### What you should do:
Once the line with "match (s.tmg.qs.map (fun" is found in the data, output it and each following line exactly, up to and including the line with "else none, q)", and nothing before or after.

### Stored entries:
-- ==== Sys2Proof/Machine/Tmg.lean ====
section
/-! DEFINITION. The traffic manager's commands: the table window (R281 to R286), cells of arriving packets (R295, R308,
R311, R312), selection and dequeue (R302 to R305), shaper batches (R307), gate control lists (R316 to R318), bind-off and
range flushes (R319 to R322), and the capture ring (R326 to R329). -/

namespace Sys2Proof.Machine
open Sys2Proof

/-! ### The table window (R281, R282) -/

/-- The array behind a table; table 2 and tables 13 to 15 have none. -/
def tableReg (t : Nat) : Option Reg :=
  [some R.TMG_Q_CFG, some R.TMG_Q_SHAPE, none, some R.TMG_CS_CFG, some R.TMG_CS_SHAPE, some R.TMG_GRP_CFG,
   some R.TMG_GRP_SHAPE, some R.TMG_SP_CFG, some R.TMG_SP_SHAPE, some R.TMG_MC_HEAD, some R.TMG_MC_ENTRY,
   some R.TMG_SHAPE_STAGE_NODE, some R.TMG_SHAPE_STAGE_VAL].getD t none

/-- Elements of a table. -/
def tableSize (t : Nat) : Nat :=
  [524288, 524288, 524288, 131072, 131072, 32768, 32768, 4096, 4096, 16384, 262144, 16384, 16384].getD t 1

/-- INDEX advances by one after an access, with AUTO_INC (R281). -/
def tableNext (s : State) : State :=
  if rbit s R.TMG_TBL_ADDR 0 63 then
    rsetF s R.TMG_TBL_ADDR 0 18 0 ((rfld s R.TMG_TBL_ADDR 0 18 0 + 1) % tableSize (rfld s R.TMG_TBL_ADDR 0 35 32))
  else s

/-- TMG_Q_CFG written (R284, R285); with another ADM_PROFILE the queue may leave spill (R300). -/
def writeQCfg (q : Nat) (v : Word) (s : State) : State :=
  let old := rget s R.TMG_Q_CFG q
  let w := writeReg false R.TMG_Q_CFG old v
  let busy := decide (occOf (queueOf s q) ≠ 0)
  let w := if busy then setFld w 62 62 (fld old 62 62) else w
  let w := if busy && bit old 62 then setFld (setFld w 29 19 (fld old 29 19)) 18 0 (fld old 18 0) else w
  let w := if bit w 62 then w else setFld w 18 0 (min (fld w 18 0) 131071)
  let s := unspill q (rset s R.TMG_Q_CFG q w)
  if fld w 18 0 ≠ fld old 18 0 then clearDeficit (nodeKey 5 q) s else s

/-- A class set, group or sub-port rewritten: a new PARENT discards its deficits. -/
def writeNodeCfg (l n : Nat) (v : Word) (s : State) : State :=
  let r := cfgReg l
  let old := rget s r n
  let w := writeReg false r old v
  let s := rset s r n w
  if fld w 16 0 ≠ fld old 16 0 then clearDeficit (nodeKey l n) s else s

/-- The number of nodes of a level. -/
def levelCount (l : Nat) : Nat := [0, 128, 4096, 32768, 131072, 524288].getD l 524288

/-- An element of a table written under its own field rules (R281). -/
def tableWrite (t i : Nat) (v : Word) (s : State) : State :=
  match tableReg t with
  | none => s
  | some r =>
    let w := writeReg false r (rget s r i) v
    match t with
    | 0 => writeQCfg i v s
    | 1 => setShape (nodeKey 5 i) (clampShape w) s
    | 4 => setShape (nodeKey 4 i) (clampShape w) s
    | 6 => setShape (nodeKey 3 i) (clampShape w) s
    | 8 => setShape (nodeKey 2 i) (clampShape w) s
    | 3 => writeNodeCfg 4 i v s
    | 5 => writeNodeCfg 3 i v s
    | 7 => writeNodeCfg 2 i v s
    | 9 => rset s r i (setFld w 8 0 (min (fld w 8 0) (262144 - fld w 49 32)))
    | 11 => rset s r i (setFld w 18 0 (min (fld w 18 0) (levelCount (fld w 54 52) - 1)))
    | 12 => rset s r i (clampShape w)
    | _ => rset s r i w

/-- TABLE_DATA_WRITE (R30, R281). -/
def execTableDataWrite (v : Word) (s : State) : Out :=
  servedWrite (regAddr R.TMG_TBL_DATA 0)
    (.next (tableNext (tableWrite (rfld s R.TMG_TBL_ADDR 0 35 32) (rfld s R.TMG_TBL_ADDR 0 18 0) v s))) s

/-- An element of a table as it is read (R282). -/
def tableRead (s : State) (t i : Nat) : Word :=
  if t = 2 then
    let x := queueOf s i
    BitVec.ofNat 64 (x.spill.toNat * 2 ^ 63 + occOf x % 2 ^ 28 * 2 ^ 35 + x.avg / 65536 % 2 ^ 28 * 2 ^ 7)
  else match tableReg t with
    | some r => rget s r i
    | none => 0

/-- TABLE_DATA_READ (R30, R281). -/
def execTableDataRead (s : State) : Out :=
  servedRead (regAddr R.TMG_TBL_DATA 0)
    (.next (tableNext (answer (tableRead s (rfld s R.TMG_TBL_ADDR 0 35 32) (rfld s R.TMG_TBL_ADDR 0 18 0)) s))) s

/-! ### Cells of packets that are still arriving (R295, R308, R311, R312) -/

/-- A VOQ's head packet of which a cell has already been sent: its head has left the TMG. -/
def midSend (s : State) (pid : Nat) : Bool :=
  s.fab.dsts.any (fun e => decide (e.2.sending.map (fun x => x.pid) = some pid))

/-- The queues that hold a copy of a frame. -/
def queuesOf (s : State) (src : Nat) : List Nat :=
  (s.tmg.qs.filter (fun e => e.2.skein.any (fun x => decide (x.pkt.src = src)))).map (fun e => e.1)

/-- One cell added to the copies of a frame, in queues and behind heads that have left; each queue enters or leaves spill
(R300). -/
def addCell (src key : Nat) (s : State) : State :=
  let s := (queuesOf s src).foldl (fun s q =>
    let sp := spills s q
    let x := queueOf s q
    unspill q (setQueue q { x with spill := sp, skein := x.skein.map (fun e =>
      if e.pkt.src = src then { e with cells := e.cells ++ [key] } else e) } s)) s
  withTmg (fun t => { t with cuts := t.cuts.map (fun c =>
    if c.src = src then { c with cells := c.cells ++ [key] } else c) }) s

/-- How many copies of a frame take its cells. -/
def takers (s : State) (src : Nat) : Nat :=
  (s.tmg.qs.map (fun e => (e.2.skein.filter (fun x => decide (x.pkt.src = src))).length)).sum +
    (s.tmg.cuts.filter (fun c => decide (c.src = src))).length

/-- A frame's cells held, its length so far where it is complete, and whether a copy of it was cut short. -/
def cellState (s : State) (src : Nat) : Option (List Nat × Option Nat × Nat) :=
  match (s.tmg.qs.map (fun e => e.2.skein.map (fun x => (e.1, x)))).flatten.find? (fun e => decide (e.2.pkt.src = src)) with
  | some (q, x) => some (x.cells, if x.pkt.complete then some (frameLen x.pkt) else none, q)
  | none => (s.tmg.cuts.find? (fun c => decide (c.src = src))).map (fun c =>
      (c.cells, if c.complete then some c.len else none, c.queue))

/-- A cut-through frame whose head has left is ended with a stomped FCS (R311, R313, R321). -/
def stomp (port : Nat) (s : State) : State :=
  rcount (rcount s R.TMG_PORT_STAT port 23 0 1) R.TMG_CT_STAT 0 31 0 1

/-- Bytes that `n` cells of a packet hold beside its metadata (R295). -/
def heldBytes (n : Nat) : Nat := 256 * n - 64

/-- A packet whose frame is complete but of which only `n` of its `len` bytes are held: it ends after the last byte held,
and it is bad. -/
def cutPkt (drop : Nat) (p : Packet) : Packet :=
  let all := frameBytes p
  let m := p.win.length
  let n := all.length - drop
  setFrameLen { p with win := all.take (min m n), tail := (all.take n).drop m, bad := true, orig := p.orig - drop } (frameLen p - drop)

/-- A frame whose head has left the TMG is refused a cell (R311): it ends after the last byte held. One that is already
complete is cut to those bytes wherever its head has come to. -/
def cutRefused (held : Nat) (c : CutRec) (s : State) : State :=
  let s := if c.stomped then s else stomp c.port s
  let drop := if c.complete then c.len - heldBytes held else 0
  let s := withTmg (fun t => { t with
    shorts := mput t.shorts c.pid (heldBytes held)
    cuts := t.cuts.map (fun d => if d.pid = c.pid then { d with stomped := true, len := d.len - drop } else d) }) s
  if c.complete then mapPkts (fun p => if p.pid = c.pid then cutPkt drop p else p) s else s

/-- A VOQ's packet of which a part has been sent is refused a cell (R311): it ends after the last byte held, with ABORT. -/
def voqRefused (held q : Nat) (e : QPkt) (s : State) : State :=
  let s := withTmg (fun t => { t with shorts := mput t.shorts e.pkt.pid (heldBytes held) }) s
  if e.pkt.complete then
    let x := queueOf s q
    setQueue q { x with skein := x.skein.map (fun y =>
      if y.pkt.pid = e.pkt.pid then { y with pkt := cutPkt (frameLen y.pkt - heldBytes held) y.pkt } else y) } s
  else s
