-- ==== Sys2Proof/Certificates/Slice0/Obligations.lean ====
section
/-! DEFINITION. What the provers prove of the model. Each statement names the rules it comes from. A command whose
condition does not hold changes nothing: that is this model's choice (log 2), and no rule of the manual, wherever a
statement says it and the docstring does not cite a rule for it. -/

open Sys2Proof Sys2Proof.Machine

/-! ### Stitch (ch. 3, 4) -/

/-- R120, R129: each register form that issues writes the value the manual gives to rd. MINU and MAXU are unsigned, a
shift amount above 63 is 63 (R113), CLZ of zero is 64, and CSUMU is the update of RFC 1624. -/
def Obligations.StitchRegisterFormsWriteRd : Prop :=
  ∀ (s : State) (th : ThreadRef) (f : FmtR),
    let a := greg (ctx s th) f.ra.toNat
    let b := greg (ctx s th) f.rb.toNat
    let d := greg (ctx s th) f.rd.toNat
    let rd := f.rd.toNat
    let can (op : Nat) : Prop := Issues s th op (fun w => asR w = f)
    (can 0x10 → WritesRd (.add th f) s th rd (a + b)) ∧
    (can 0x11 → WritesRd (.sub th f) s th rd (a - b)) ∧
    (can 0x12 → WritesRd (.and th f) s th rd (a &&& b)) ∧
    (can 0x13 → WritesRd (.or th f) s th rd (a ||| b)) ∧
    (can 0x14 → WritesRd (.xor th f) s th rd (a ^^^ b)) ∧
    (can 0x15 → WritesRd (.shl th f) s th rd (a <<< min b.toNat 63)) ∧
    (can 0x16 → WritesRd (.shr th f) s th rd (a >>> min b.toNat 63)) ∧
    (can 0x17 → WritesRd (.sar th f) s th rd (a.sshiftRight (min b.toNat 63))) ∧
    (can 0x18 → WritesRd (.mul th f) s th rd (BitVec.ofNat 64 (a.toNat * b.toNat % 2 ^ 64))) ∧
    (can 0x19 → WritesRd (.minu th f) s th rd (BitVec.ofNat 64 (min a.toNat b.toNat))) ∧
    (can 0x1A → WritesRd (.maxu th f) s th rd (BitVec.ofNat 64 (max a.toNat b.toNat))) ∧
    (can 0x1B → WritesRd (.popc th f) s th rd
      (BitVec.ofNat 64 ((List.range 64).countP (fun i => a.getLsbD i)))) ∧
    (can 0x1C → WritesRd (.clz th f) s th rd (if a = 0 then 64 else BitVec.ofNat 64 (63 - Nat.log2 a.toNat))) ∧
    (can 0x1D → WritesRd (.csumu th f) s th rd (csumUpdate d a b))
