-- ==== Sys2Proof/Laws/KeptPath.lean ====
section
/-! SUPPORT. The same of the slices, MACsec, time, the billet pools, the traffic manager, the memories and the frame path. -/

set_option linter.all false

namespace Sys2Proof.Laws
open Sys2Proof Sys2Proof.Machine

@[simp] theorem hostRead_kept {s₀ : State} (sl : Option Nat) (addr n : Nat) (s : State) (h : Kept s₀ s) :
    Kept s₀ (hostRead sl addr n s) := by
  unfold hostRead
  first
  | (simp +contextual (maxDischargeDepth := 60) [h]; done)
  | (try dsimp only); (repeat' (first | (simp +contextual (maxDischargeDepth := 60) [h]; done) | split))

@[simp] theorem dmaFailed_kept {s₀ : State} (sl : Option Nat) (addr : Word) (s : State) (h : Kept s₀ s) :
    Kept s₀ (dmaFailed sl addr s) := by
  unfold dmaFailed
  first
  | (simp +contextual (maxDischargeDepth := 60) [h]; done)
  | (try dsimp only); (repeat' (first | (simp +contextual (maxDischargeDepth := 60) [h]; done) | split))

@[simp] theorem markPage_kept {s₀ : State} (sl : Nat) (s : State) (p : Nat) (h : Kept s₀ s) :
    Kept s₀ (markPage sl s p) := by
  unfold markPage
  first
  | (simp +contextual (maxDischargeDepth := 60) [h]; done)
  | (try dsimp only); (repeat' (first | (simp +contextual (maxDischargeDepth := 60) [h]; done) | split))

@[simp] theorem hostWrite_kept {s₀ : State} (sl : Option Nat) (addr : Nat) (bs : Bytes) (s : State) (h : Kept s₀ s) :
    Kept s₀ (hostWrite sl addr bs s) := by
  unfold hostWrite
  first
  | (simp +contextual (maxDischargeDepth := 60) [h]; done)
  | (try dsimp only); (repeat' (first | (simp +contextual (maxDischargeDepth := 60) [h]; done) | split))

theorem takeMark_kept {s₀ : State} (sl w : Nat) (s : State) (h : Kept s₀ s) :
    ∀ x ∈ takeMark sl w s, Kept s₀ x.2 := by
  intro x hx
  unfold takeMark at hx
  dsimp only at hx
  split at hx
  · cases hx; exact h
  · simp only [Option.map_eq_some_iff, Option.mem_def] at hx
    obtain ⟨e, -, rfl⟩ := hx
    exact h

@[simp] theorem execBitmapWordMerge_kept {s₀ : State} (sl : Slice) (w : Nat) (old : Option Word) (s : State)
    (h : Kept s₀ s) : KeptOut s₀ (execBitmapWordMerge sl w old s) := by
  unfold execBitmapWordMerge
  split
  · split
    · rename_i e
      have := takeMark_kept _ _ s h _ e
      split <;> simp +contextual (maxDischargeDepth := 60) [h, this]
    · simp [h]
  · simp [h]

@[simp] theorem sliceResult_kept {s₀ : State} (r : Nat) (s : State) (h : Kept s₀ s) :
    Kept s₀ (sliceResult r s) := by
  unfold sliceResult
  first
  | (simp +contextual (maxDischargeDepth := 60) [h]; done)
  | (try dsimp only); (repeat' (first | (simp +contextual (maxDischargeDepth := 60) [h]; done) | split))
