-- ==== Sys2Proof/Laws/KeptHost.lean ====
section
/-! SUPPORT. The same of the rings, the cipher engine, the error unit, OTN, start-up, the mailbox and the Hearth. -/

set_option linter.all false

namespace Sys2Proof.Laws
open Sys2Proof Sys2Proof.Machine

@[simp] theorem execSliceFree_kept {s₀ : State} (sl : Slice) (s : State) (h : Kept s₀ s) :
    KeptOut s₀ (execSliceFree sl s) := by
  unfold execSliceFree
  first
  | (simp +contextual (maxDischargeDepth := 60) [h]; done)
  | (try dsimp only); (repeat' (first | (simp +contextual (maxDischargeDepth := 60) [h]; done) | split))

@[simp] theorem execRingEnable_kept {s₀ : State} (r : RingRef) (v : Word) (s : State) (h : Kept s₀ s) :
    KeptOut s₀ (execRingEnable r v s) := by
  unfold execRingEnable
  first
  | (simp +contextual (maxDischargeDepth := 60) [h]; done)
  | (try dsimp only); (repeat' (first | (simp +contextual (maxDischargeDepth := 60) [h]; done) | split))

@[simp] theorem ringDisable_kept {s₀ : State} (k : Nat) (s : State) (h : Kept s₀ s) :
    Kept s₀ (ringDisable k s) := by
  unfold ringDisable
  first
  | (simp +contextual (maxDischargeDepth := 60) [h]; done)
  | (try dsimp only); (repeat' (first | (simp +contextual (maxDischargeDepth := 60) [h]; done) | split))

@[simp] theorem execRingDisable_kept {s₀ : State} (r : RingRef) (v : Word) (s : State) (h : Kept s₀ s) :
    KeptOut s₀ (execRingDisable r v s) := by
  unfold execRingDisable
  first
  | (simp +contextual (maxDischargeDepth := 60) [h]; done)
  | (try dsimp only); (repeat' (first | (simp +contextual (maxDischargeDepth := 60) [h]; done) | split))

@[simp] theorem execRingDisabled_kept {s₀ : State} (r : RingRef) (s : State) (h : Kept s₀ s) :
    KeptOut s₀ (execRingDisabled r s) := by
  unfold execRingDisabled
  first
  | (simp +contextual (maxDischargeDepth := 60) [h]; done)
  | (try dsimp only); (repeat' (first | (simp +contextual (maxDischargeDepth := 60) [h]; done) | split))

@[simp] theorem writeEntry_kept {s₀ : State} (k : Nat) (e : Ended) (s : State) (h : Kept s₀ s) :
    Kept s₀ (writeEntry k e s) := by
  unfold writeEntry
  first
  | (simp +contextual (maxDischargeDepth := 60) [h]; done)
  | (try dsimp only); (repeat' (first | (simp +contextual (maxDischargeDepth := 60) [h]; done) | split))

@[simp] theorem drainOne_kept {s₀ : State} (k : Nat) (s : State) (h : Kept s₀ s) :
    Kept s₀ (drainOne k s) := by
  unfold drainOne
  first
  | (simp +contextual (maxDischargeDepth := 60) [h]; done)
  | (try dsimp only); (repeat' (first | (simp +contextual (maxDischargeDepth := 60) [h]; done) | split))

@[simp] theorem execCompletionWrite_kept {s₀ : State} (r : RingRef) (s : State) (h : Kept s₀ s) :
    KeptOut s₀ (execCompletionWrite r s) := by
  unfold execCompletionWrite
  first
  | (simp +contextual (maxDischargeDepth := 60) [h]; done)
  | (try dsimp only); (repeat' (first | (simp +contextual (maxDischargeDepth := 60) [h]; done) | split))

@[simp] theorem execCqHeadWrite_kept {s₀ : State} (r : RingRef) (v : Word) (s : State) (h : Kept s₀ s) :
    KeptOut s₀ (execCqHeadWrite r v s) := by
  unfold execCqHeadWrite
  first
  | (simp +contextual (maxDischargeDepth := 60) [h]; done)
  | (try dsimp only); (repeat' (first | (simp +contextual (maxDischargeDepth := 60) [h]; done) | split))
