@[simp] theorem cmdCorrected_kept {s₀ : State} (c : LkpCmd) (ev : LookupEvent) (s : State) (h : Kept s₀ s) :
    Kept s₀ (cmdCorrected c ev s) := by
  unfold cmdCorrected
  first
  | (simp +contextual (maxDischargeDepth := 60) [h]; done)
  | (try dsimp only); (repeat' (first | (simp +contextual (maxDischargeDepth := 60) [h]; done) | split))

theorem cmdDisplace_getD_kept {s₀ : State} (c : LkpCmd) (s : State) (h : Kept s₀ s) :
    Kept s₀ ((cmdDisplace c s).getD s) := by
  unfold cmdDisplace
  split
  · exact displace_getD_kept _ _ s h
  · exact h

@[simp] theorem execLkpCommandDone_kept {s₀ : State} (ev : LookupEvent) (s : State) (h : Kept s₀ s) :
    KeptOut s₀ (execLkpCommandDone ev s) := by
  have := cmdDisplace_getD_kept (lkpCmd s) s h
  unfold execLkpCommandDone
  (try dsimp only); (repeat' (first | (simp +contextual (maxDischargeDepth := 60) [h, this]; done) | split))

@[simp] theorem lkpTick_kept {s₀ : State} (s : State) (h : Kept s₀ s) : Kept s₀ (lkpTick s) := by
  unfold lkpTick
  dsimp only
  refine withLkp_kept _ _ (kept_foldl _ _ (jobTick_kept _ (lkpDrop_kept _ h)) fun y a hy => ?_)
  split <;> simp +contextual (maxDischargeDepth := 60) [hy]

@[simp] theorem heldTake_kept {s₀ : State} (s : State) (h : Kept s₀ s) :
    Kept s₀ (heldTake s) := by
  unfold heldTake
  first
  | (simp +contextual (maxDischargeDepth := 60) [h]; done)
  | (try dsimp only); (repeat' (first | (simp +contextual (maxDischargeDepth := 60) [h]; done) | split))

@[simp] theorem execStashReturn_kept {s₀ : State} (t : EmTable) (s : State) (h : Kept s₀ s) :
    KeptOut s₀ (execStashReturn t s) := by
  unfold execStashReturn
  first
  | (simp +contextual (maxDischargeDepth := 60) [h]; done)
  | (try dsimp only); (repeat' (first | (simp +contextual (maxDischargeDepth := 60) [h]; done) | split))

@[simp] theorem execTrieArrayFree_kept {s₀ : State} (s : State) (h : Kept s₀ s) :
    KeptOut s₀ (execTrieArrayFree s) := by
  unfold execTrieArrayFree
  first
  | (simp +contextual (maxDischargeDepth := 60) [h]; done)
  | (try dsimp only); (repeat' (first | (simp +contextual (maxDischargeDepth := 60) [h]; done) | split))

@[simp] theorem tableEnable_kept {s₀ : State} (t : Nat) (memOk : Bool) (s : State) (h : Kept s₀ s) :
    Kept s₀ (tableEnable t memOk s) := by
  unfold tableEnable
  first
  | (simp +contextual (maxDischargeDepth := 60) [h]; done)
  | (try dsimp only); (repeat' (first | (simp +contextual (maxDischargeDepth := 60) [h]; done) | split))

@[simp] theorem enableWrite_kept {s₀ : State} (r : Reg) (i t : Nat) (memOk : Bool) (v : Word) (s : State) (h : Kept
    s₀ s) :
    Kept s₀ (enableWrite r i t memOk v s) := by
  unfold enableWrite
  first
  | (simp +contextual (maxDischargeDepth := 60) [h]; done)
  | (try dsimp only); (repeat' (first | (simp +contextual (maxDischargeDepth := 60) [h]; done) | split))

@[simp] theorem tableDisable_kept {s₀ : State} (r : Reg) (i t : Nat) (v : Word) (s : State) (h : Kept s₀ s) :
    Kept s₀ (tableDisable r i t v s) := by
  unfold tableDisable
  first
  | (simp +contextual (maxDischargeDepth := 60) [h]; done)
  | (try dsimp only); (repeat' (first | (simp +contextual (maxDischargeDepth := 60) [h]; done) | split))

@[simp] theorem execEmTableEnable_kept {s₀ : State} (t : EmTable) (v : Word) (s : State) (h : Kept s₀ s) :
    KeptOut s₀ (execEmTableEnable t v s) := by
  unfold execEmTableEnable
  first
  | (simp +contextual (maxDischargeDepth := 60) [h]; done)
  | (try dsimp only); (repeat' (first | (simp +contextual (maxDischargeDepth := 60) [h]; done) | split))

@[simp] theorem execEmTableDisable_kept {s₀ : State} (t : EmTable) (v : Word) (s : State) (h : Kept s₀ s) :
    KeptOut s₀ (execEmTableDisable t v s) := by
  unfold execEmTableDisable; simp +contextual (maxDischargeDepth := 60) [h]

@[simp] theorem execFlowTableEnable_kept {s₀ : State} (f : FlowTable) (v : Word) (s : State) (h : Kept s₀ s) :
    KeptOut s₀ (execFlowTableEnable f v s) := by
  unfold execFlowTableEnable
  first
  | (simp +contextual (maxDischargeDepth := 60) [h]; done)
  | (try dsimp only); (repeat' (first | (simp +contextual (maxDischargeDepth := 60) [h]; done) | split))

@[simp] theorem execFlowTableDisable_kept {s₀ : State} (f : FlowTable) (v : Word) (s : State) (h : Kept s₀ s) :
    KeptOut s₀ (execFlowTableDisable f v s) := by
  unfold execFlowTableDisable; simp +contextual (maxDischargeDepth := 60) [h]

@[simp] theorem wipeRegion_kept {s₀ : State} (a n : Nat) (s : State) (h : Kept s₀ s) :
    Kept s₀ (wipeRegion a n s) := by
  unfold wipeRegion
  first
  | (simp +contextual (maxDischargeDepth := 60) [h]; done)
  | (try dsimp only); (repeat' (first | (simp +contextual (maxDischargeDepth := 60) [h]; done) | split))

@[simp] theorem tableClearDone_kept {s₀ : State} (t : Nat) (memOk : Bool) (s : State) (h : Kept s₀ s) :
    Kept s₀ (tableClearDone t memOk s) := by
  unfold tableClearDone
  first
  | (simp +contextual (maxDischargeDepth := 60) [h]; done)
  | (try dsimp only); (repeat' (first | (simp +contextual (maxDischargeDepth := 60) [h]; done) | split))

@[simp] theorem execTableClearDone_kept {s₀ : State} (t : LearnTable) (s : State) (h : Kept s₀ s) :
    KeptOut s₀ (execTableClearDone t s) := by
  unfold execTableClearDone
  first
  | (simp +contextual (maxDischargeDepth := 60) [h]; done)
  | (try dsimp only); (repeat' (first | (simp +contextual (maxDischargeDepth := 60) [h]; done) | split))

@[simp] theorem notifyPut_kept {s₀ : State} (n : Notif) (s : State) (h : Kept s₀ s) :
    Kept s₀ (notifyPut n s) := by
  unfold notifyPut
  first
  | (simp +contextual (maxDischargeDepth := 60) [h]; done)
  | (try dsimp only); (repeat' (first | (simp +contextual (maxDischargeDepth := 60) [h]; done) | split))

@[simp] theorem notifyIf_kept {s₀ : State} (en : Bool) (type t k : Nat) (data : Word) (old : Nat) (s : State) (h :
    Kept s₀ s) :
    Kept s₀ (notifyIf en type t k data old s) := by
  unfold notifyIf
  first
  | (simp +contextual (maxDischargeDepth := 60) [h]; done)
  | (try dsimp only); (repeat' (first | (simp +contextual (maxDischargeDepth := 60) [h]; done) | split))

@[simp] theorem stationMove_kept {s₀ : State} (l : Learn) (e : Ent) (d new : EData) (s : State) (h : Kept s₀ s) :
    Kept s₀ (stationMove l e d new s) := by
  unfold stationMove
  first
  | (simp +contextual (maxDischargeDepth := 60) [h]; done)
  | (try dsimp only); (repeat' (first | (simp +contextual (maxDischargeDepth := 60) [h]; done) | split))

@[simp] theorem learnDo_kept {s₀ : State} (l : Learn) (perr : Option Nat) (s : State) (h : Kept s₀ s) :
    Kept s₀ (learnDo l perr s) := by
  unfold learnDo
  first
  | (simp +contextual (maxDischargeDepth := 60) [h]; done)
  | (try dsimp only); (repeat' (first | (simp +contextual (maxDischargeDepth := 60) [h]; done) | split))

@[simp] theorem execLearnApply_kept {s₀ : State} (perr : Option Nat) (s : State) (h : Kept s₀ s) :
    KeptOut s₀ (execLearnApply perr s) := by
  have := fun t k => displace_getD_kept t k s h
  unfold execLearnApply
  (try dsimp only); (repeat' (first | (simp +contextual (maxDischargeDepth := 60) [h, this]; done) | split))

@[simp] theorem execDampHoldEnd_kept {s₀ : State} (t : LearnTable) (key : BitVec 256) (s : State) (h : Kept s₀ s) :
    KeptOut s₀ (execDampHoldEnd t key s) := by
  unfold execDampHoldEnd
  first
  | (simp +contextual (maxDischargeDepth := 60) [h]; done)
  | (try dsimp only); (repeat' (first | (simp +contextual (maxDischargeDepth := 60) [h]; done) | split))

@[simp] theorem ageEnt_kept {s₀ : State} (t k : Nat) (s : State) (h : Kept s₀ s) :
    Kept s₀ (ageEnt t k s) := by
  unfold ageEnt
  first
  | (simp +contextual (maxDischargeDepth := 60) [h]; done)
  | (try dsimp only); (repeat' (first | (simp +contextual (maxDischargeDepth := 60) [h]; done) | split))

### Task solution:
  match (s.tmg.qs.map (fun e => e.2.skein.map (fun x => (e.1, x)))).flatten.find? (fun e => decide (e.2.pkt.src = src)) with
  | some (q, x) => some (x.cells, if x.pkt.complete then some (frameLen x.pkt) else none, q)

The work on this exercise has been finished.